# Assignment
Nothing after the line containing "def Mach.freeOne (m" belongs in the answer; write out exactly every line from the start of the material up to it, including it.

# # # # # # #

-- ==== Sys2Proof/Machine/AschOps.lean ====
section
/-! DEFINITION. Air scheduling (R339 to R372): queues, home pools, templates, picks, shapers, policers, bounds, samples. -/

namespace Sys2Proof.Machine

open Sys2Proof

/-- ENQ (R341, R342): the words, and the frame in its queue, provisional until the run commits. -/
def Mach.enq (m : Mach) (n id : Nat) : Mach :=
  m.unitServe n id 0x40 1 fun m a run =>
    let w (i : Nat) : TWord := a.src.getD i 0
    let q := payN (w 0) / 2 ^ 45
    let len := payN (w 2)
    if a.len ≠ 1 ∨ wTag (w 0) ≠ tagDESC ∨ payN (w 0) % 2 ^ 45 ≠ 0 ∨ 16447 < q ∨ wTag (w 1) ≠ tagPTR ∨ ptrClass (w 1) ≠ 2 ∨
        !isInt (w 2) ∨ len = 0 ∨ 11454 < len ∨ wTag (w 3) ≠ tagTIME then (m, stREFUSED, [])
    else
      let x := m.queue q
      if x.attr.limit * 1024 < (x.frames.map QFrame.len).sum + len then
        (m.count ASCH_ENQCNT fASCH_ENQCNT_TAILDROP, stREFUSED, [])
      else
        (m.setQueue q (m.headTag { x with frames := x.frames ++ [⟨ptrAddr (w 1), len, wPay (w 3), 0, false, run, none⟩] }), 0, [])

/-! ### Home pools (R344 to R346) -/

/-- Take a free buffer of a pool, in no fixed order (R344); none where the pool is empty. -/
def Mach.hpTake (m : Mach) (k : Nat) (run : RunId) : Mach × Option Nat :=
  let t := m.asch.pool k
  let free := m.hpCount k - t.length
  if free = 0 then (m.count (ASCH_HPk_STAT k) fASCH_HPk_STAT_EMPTY, none)
  else
    let d := m.drawBelow free
    let i := nthFree (t.map fun e => e.1) d.1
    (d.2.setPool k (tabSet none t i (some run)), some i)

/-- One ALLOC item (R345). -/
def Mach.allocOne (m : Mach) (w : TWord) (run : RunId) : Mach × TWord :=
  if !isInt w ∨ payN w = 0 ∨ 12288 < payN w then (m, nilWord)
  else
    let k := if payN w ≤ 2048 ∧ 0 < m.hpCount 0 then 0 else 1
    let r := m.hpTake k run
    (r.1, match r.2 with | some i => mkPtr 2 (m.hpBase k + i * hpSize k) | none => nilWord)

/-- One FREE item (R345): a run's frees take effect when it commits (R346). -/
def Mach.freeOne (m : Mach) (w : TWord) (run : RunId) : Mach × TWord :=
  match (if wTag w = tagPTR ∧ ptrClass w = 2 then m.hpFind (ptrAddr w) else none) with
  | some (k, i) =>
    if (tabGet none (m.asch.pool k) i).isNone ∨ m.asch.freeing.any (fun f => f.2 == (k, i)) then (m, intWord 1)
    else if run = 0 then (m.setPool k (tabSet none (m.asch.pool k) i none), intWord 0)
    else (m.aschMod fun a => { a with freeing := a.freeing ++ [(run, k, i)] }, intWord 0)
  | none => (m, intWord 1)

/-- The items of a request, one after another. -/
def unitFold (f : Mach → TWord → Mach × TWord) : Mach → List TWord → Mach × List TWord
  | m, [] => (m, [])
  | m, w :: r => let x := f m w; let y := unitFold f x.1 r; (y.1, x.2 :: y.2)

/-- A home-pool request (R345); an ALLOC item that is POISON refuses the request (R767). -/
def Mach.hpRequest (m : Mach) (a : Acc) (f : Mach → TWord → Mach × TWord) : Mach × Nat × List (Nat × TWord) :=
  match unitReq a.src with
  | some r =>
    if 9 < a.len ∨ r.items.length < r.count ∨
        (ptrAddr a.far % 256 = 1 ∧ (r.items.take r.count).any fun w => wTag w == tagPOISON) then (m, stREFUSED, [])
    else let x := unitFold f m (r.items.take r.count); (x.1, 0, unitResults r x.2)
  | none => (m, stREFUSED, [])

/-! ### Templates (R347 to R349) -/

/-- The template bank that goes with an armature bank. -/
def Asch.tpl (a : Asch) (b : Nat) : TplBank := if b = 0 then a.tpl0 else a.tpl1

/-- Change a template bank. -/
def Mach.setTpl (m : Mach) (b : Nat) (t : TplBank) : Mach :=
  m.aschMod fun a => if b = 0 then { a with tpl0 := t } else { a with tpl1 := t }

/-- SHD_STATE (R372). -/
def Mach.tplState (m : Mach) : Nat :=
  let t := m.asch.tpl m.shdBank
  match t.tag with
  | some i => if i = m.reg64 ARM_SHDID_LO ARM_SHDID_HI then 2 else 3
  | none => if t.written then 1 else 0

/-- Whether software may not change the shadow template bank (R348). -/
def Mach.tplArmed (m : Mach) : Bool := m.rd ARM_STAT fARM_STAT_SHADOW_STATE == 5

/-- SEAL (R348). -/
def Mach.tplSeal (m : Mach) : Mach :=
  if m.tplArmed then m.ignored ASCH_TPLCTL
  else m.setTpl m.shdBank { m.asch.tpl m.shdBank with tag := some (m.reg64 ARM_SHDID_LO ARM_SHDID_HI) }

/-- CLEAR (R372). -/
def Mach.tplClear (m : Mach) : Mach :=
  if m.tplArmed then m.ignored ASCH_TPLCTL else m.setTpl m.shdBank TplBank.zero

/-- A write of CAP (`i` = 0) or class word `i` − 1 of the selected template (R348): the active bank is read only. -/
def Mach.tplWrite (m : Mach) (i a : Nat) (v : W32) : Mach :=
  if m.bit ASCH_TPLSEL fASCH_TPLSEL_BANK then m
  else if m.tplArmed then m.ignored a
  else
    let t := m.asch.tpl m.shdBank
    let k := 16 * m.rd ASCH_TPLSEL fASCH_TPLSEL_TPL + i
    m.setTpl m.shdBank { words := tabSet 0 t.words k (if i = 0 then v &&& 0xFFFF else v &&& 0x8700FFFF), written := true, tag := none }

/-- Whether slots under bank `b` are served from the built-in template (R349): BUILTIN for the active bank; the bank that a swap brings
serves by its tag. -/
def Mach.tplBuiltin (m : Mach) (b : Nat) : Bool :=
  if b = m.actBank ∧ m.actValid then m.bit ASCH_STAT fASCH_STAT_BUILTIN else (m.asch.tpl b).tag != some (m.bankOf b).armId

/-- The template in force for a PARAM: the word of CAP or of a class (R349). -/
def Mach.tplWord (m : Mach) (b p i : Nat) : W32 :=
  if m.tplBuiltin b then (if i = 0 then 65535 else BitVec.ofNat 32 (65535 + (i - 1) * 2 ^ 24))
  else tabGet 0 (m.asch.tpl b).words (16 * p + i)

/-- At a swap: the incoming template bank must bear the incoming ARM_ID (R349). -/
def Mach.tplMatch (m : Mach) : Mach :=
  let fb := m.bit ARM_STAT fARM_STAT_FALLBACK
  if (m.asch.tpl m.actBank).tag = some m.act.armId ∧ !fb then
    (m.wr ASCH_STAT fASCH_STAT_BUILTIN 0).wr ASCH_TPLCTL fASCH_TPLCTL_ACT_STATE 1
  else ((m.wr ASCH_STAT fASCH_STAT_BUILTIN 1).wr ASCH_TPLCTL fASCH_TPLCTL_ACT_STATE 2).event 0x0C01 0 []

/-! ### Shapers and policers (R356 to R361) -/

def Mach.shaper (m : Mach) (i : Nat) : Shaper := tabGet Shaper.zero m.asch.shapers i
def Mach.setShaper (m : Mach) (i : Nat) (s : Shaper) : Mach :=
  m.aschMod fun a => { a with shapers := tabSet Shaper.zero a.shapers i s }
def Mach.policer (m : Mach) (i : Nat) : Shaper := tabGet Shaper.zero m.asch.policers i
def Mach.setPolicer (m : Mach) (i : Nat) (s : Shaper) : Mach :=
  m.aschMod fun a => { a with policers := tabSet Shaper.zero a.policers i s }

/-- The duration of a tick in µs (R46). -/
def Mach.tickUs (m : Mach) : Nat := 8 * 2 ^ m.rd ARM_PLINTH fARM_PLINTH_PERIOD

# # # # # # #

# Written answer
-- ==== Sys2Proof/Machine/AschOps.lean ====
section
/-! DEFINITION. Air scheduling (R339 to R372): queues, home pools, templates, picks, shapers, policers, bounds, samples. -/

namespace Sys2Proof.Machine

open Sys2Proof

/-- ENQ (R341, R342): the words, and the frame in its queue, provisional until the run commits. -/
def Mach.enq (m : Mach) (n id : Nat) : Mach :=
  m.unitServe n id 0x40 1 fun m a run =>
    let w (i : Nat) : TWord := a.src.getD i 0
    let q := payN (w 0) / 2 ^ 45
    let len := payN (w 2)
    if a.len ≠ 1 ∨ wTag (w 0) ≠ tagDESC ∨ payN (w 0) % 2 ^ 45 ≠ 0 ∨ 16447 < q ∨ wTag (w 1) ≠ tagPTR ∨ ptrClass (w 1) ≠ 2 ∨
        !isInt (w 2) ∨ len = 0 ∨ 11454 < len ∨ wTag (w 3) ≠ tagTIME then (m, stREFUSED, [])
    else
      let x := m.queue q
      if x.attr.limit * 1024 < (x.frames.map QFrame.len).sum + len then
        (m.count ASCH_ENQCNT fASCH_ENQCNT_TAILDROP, stREFUSED, [])
      else
        (m.setQueue q (m.headTag { x with frames := x.frames ++ [⟨ptrAddr (w 1), len, wPay (w 3), 0, false, run, none⟩] }), 0, [])

/-! ### Home pools (R344 to R346) -/

/-- Take a free buffer of a pool, in no fixed order (R344); none where the pool is empty. -/
def Mach.hpTake (m : Mach) (k : Nat) (run : RunId) : Mach × Option Nat :=
  let t := m.asch.pool k
  let free := m.hpCount k - t.length
  if free = 0 then (m.count (ASCH_HPk_STAT k) fASCH_HPk_STAT_EMPTY, none)
  else
    let d := m.drawBelow free
    let i := nthFree (t.map fun e => e.1) d.1
    (d.2.setPool k (tabSet none t i (some run)), some i)

/-- One ALLOC item (R345). -/
def Mach.allocOne (m : Mach) (w : TWord) (run : RunId) : Mach × TWord :=
  if !isInt w ∨ payN w = 0 ∨ 12288 < payN w then (m, nilWord)
  else
    let k := if payN w ≤ 2048 ∧ 0 < m.hpCount 0 then 0 else 1
    let r := m.hpTake k run
    (r.1, match r.2 with | some i => mkPtr 2 (m.hpBase k + i * hpSize k) | none => nilWord)

/-- One FREE item (R345): a run's frees take effect when it commits (R346). -/
def Mach.freeOne (m : Mach) (w : TWord) (run : RunId) : Mach × TWord :=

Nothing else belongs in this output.